→ INPUT RECORDS:
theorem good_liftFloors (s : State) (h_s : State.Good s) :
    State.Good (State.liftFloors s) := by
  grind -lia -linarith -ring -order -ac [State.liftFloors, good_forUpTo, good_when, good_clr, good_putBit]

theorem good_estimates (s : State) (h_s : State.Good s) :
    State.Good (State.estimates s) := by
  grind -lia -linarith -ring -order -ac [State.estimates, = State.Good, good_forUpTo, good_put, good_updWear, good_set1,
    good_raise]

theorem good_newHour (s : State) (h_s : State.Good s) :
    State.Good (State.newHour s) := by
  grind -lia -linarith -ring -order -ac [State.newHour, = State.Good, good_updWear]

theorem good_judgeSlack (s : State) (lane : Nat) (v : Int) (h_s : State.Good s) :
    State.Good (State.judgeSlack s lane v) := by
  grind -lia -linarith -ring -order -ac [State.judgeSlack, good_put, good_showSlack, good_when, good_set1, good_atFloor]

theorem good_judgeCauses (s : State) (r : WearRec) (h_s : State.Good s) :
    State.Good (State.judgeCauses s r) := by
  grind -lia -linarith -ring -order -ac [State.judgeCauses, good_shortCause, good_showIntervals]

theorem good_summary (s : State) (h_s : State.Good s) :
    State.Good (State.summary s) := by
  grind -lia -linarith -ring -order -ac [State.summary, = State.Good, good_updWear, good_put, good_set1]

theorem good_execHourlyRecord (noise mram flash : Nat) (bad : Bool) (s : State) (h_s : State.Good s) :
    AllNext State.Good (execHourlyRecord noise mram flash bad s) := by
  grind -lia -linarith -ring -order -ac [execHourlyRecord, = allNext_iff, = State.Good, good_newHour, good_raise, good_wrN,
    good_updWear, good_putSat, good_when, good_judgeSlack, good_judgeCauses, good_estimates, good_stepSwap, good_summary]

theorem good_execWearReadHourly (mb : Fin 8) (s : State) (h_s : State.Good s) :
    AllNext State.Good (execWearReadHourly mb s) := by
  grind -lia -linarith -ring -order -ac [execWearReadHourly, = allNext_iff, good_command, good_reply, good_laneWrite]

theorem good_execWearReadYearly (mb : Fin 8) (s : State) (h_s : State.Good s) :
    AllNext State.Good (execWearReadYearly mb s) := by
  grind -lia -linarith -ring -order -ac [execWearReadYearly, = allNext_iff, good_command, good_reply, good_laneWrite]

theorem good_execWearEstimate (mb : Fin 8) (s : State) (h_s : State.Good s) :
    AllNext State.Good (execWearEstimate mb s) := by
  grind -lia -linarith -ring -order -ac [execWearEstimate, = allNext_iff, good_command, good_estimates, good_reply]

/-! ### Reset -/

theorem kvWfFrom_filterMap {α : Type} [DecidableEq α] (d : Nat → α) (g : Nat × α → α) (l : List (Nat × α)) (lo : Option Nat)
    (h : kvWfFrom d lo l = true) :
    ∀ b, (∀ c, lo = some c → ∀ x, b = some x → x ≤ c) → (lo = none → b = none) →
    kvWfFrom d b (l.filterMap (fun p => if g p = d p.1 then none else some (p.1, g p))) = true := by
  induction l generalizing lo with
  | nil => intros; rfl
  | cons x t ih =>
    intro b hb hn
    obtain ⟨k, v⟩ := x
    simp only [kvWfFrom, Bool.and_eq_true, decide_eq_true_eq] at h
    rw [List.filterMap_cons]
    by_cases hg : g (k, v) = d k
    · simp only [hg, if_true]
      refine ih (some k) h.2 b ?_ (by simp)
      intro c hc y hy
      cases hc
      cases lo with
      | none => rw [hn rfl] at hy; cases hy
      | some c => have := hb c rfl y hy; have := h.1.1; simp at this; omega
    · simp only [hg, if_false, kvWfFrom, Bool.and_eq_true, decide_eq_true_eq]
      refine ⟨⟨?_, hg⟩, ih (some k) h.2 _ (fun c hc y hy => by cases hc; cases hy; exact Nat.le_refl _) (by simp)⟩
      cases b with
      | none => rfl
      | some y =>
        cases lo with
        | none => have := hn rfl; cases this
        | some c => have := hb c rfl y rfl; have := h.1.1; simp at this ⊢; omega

→ EXERCISE PROMPT: Reproduce the records word for word.

→ RESPONSE TO THE EXERCISE:
theorem good_liftFloors (s : State) (h_s : State.Good s) :
    State.Good (State.liftFloors s) := by
  grind -lia -linarith -ring -order -ac [State.liftFloors, good_forUpTo, good_when, good_clr, good_putBit]

theorem good_estimates (s : State) (h_s : State.Good s) :
    State.Good (State.estimates s) := by
  grind -lia -linarith -ring -order -ac [State.estimates, = State.Good, good_forUpTo, good_put, good_updWear, good_set1,
    good_raise]

theorem good_newHour (s : State) (h_s : State.Good s) :
    State.Good (State.newHour s) := by
  grind -lia -linarith -ring -order -ac [State.newHour, = State.Good, good_updWear]

theorem good_judgeSlack (s : State) (lane : Nat) (v : Int) (h_s : State.Good s) :
    State.Good (State.judgeSlack s lane v) := by
  grind -lia -linarith -ring -order -ac [State.judgeSlack, good_put, good_showSlack, good_when, good_set1, good_atFloor]

theorem good_judgeCauses (s : State) (r : WearRec) (h_s : State.Good s) :
    State.Good (State.judgeCauses s r) := by
  grind -lia -linarith -ring -order -ac [State.judgeCauses, good_shortCause, good_showIntervals]

theorem good_summary (s : State) (h_s : State.Good s) :
    State.Good (State.summary s) := by
  grind -lia -linarith -ring -order -ac [State.summary, = State.Good, good_updWear, good_put, good_set1]

theorem good_execHourlyRecord (noise mram flash : Nat) (bad : Bool) (s : State) (h_s : State.Good s) :
    AllNext State.Good (execHourlyRecord noise mram flash bad s) := by
  grind -lia -linarith -ring -order -ac [execHourlyRecord, = allNext_iff, = State.Good, good_newHour, good_raise, good_wrN,
    good_updWear, good_putSat, good_when, good_judgeSlack, good_judgeCauses, good_estimates, good_stepSwap, good_summary]

theorem good_execWearReadHourly (mb : Fin 8) (s : State) (h_s : State.Good s) :
    AllNext State.Good (execWearReadHourly mb s) := by
  grind -lia -linarith -ring -order -ac [execWearReadHourly, = allNext_iff, good_command, good_reply, good_laneWrite]

theorem good_execWearReadYearly (mb : Fin 8) (s : State) (h_s : State.Good s) :
    AllNext State.Good (execWearReadYearly mb s) := by
  grind -lia -linarith -ring -order -ac [execWearReadYearly, = allNext_iff, good_command, good_reply, good_laneWrite]

theorem good_execWearEstimate (mb : Fin 8) (s : State) (h_s : State.Good s) :
    AllNext State.Good (execWearEstimate mb s) := by
  grind -lia -linarith -ring -order -ac [execWearEstimate, = allNext_iff, good_command, good_estimates, good_reply]

/-! ### Reset -/

theorem kvWfFrom_filterMap {α : Type} [DecidableEq α] (d : Nat → α) (g : Nat × α → α) (l : List (Nat × α)) (lo : Option Nat)
    (h : kvWfFrom d lo l = true) :
    ∀ b, (∀ c, lo = some c → ∀ x, b = some x → x ≤ c) → (lo = none → b = none) →
    kvWfFrom d b (l.filterMap (fun p => if g p = d p.1 then none else some (p.1, g p))) = true := by
  induction l generalizing lo with
  | nil => intros; rfl
  | cons x t ih =>
    intro b hb hn
    obtain ⟨k, v⟩ := x
    simp only [kvWfFrom, Bool.and_eq_true, decide_eq_true_eq] at h
    rw [List.filterMap_cons]
    by_cases hg : g (k, v) = d k
    · simp only [hg, if_true]
      refine ih (some k) h.2 b ?_ (by simp)
      intro c hc y hy
      cases hc
      cases lo with
      | none => rw [hn rfl] at hy; cases hy
      | some c => have := hb c rfl y hy; have := h.1.1; simp at this; omega
    · simp only [hg, if_false, kvWfFrom, Bool.and_eq_true, decide_eq_true_eq]
      refine ⟨⟨?_, hg⟩, ih (some k) h.2 _ (fun c hc y hy => by cases hc; cases hy; exact Nat.le_refl _) (by simp)⟩
      cases b with
      | none => rfl
      | some y =>
        cases lo with
        | none => have := hn rfl; cases this
        | some c => have := hb c rfl y rfl; have := h.1.1; simp at this ⊢; omega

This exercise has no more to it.